-- ==== Sys2Proof/Machine/Step.lean ====
section
/-! DEFINITION. One step of the block: the command at the front of the queue, or the passing of time. -/

namespace Sys2Proof.Machine

/-- When no command waits, module time moves on by 1 ns, the resolution in which it is kept (R3), and what it drives with it
(notes/assumptions/2.md). -/
def idle (s : State) : State := s.passTime

/-- Take the command at the front of the queue and carry it out with the rest of the queue; with none waiting, time
passes. -/
def step (s : State) : Host.Outcome State Fault Refusal :=
  match s.pending with
  | [] => .next (idle s)
  | c :: cs => exec c { s with pending := cs }

/-- `s` with the command that a table word spells at the front of its queue. -/
def State.withFetchWord (s : State) (nbits w : Nat) : State :=
  match decodeTableWord nbits w with
  | some c => { s with pending := c :: s.pending }
  | none => s

end Sys2Proof.Machine
end

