/-- TRUST (R455 to R458): SPDM sessions and measurements, TDISP messages, IDE keys. The response codes and payload layouts of
the external standards are the model's (notes/assumptions/27.md). -/
def Obligations.TrustMessagesComplete : Prop :=
  (∀ (s : State) (p : Nat), s.doeServed = true → s.hasFn p = true → (s.part p).sec.session = false → (s.part p).sec.handshake = false →
    exec (.spdmRequest p .keyExchange) s = .next ((s.onSec p (fun x => { x with handshake := true })).doe p (spdmReply 0x64 []))) ∧
  (∀ (s : State) (p : Nat), s.doeServed = true → s.hasFn p = true → (s.part p).sec.handshake = true →
    exec (.spdmRequest p (.finish true)) s = .next ((s.openSession p).doe p (spdmReply 0x65 []))) ∧
  (∀ (s : State) (p : Nat), s.doeServed = true → s.hasFn p = true → (s.part p).sec.session = true →
    exec (.spdmRequest p .heartbeat) s =
      .next ((s.onSec p (fun x => { x with heartbeatAt := s.now })).doe p (spdmReply 0x68 [])) ∧
    exec (.spdmRequest p .endSession) s = .next ((s.endSession p).doe p (spdmReply 0x6C [])) ∧
    exec (.spdmRequest p .badSecured) s = .next ((s.endSession p).doe p spdmError)) ∧
  (∀ (s : State) (p i : Nat), s.doeServed = true → s.hasFn p = true → s.measurement p i = none →
    exec (.spdmRequest p (.getMeasurements i)) s = .next (s.doe p spdmError)) ∧
  (∀ (s : State) (p : Nat) (m : List Byte), s.doeServed = true → 1 ≤ p → s.hasFn p = true → s.measurement p (16 + p) = some m →
    (s.part p).sec.session = true →
    exec (.spdmRequest p (.getMeasurements (16 + p))) s =
      .next ((s.doe p (spdmReply 0x60 (toLe 1 (16 + p) ++ m))).onSec p (fun x => { x with lastMeas := some m }))) ∧
  (∀ (s : State) (p : Nat), p < 16 → (s.part p).sec.session = true → (s.part p).sec.heartbeatAt + 20000000000 ≤ s.now →
    exec (.spdmHeartbeatMiss p) s = .next (s.endSession p)) ∧
  (∀ (s : State) (p : Nat), s.tdispServed p = true → (s.part p).sec.tdi = .unlocked → (s.part p).sec.st = .configured →
    exec (.lockInterface p) s =
      .next ((s.onSec p (fun x => { x with tdi := .locked, frozen := true })).doe 0 (tdispReply 0x03 []))) ∧
  (∀ (s : State) (p : Nat), s.tdispServed p = true → (s.part p).sec.tdi = .unlocked → (s.part p).sec.st ≠ .configured →
    exec (.lockInterface p) s = .next (s.doe 0 tdispError)) ∧
  (∀ (s : State) (p : Nat), s.tdispServed p = true → (s.part p).sec.tdi = .locked →
    exec (.getDeviceInterfaceReport p) s = .next (s.doe 0 (tdispReply 0x04 (s.measured p))) ∧
    exec (.startInterface p) s = .next ((s.onSec p (fun x => { x with tdi := .run })).doe 0 (tdispReply 0x06 []))) ∧
  (∀ (s : State) (p : Nat), s.tdispServed p = true → (s.part p).sec.tdi = .run →
    exec (.stopInterface p) s =
      .next (((s.onSec p (fun x => { x with tdi := .unlocked })).doe 0 (tdispReply 0x07 [])).loseAdmission p 1)) ∧
  (∀ (s : State) (p : Nat), s.doeServed = true → s.hasFn p = true → (s.part 0).sec.session = true →
    exec (.ideKm p) s = .next (s.onSec p (fun x => { x with ideKeys := true }))) ∧
  (∀ (s : State) (p : Nat), p < 16 → (s.part p).sec.tdi = .run →
    exec (.ideTlpFailure p) s = .next ((s.onSec p (fun x => { x with tdi := .error })).loseAdmission p 1)) ∧
  (∀ (s : State) (p w : Nat), s.admissionGone p = some w → exec (.admissionLost p) s = .next (s.loseAdmission p w)) ∧
  (∀ s : State, s.boot.stepEight = true → s.moduleDeep = false →
    exec .sealWrite s = .next { s with sec := { s.sec with sealed := true } })

/-- THE STEWARD'S MAILBOX (R451): while the steward runs, a request whose check passes is carried out and counted, one whose
check fails changes nothing but the count of refusals and its answer. -/
def Obligations.MailboxRequestsComplete : Prop :=
  (∀ (s : State) (seq k : Nat) (code : Option Nat) (st : Option PState), s.sec.steward = true → k < 16 →
    ∃ u, s.mailPower k code st = some u ∧ exec (.mailboxSetPower seq k code st) s = .next (u.answerMail 1 seq true)) ∧
  (∀ (s : State) (seq k : Nat) (code : Option Nat) (st : Option PState), s.sec.steward = true → 16 ≤ k →
    exec (.mailboxSetPower seq k code st) s = .next (s.answerMail 1 seq false)) ∧
  (∀ (s : State) (seq t : Nat), s.sec.steward = true → t < 64 →
    exec (.mailboxFenceReset seq .fence 0 t 0) s = .next ((s.fenceUnit 0 t 4).answerMail 2 seq true)) ∧
  (∀ (s : State) (seq kind unit : Nat), s.sec.steward = true → unit < unitCount kind → kind ≠ 0 →
    exec (.mailboxFenceReset seq .fence kind unit 0) s = .next (s.answerMail 2 seq false)) ∧
  (∀ (s : State) (seq p c : Nat) (f : List Byte), s.sec.steward = true → c < 64 → (s.chan c).isOpen = true →
    (s.chan c).part = p →
    exec (.mailboxChannelFilter seq p c f) s = .next
      (({ s with sec := { s.sec with filters := (c, f) :: s.sec.filters.filter (fun x => x.1 != c) } } : State).answerMail 3 seq
        true)) ∧
  (∀ (s : State) (seq off : Nat), s.sec.steward = true → off < 0x10000 → off / 0x1000 ≠ 4 → off % 4 = 0 →
    exec (.mailboxReadSensors seq off) s = .next
      (({ s with sec := { s.sec with mailData := [s.readGlobal off] } } : State).answerMail 4 seq true)) ∧
  (∀ (s : State) (seq off : Nat), s.sec.steward = true → off / 0x1000 = 4 →
    exec (.mailboxReadSensors seq off) s = .next (s.answerMail 4 seq false)) ∧
  (∀ (s : State) (seq : Nat) (r : List Byte), s.sec.steward = true → r.length ≤ 32 →
    exec (.mailboxWriteRecord seq false r) s = .next ((s.appendHealth (recOfBytes r)).answerMail 5 seq true)) ∧
  (∀ (s : State) (seq : Nat) (power : Bool) (r : List Byte), s.sec.steward = true → 32 < r.length →
    exec (.mailboxWriteRecord seq power r) s = .next (s.answerMail 5 seq false)) ∧
  (∀ (s : State) (seq kind unit : Nat), s.sec.steward = true → unit < unitCount kind →
    exec (.mailboxDebugRead seq kind unit false) s = .next
      (({ s with sec := { s.sec with mailData := (Config.debugState (unitIndex kind unit)).map BitVec.toNat } } : State).answerMail
        6 seq true) ∧
    exec (.mailboxDebugRead seq kind unit true) s = .next (s.answerMail 6 seq false)) ∧
  (∀ (s : State) (op seq : Nat) (ok : Bool),
    (s.answerMail op seq ok).sec.requests = (if ok then satTo 16 (s.sec.requests + 1) else s.sec.requests) ∧
    (s.answerMail op seq ok).sec.refused = (if ok then s.sec.refused else satTo 16 (s.sec.refused + 1)) ∧
    (s.answerMail op seq ok).sec.mail.head? = some { op := op, status := if ok then 0 else 1, seq := seq })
• • • • •
Print exactly the lines above, between the one holding "exec (.mailboxFenceReset seq .fence kind" and the one holding "exec (.mailboxChannelFilter seq", inclusive, and nothing besides.

# RESPONSE AREA:
    exec (.mailboxFenceReset seq .fence kind unit 0) s = .next (s.answerMail 2 seq false)) ∧
  (∀ (s : State) (seq p c : Nat) (f : List Byte), s.sec.steward = true → c < 64 → (s.chan c).isOpen = true →
    (s.chan c).part = p →
    exec (.mailboxChannelFilter seq p c f) s = .next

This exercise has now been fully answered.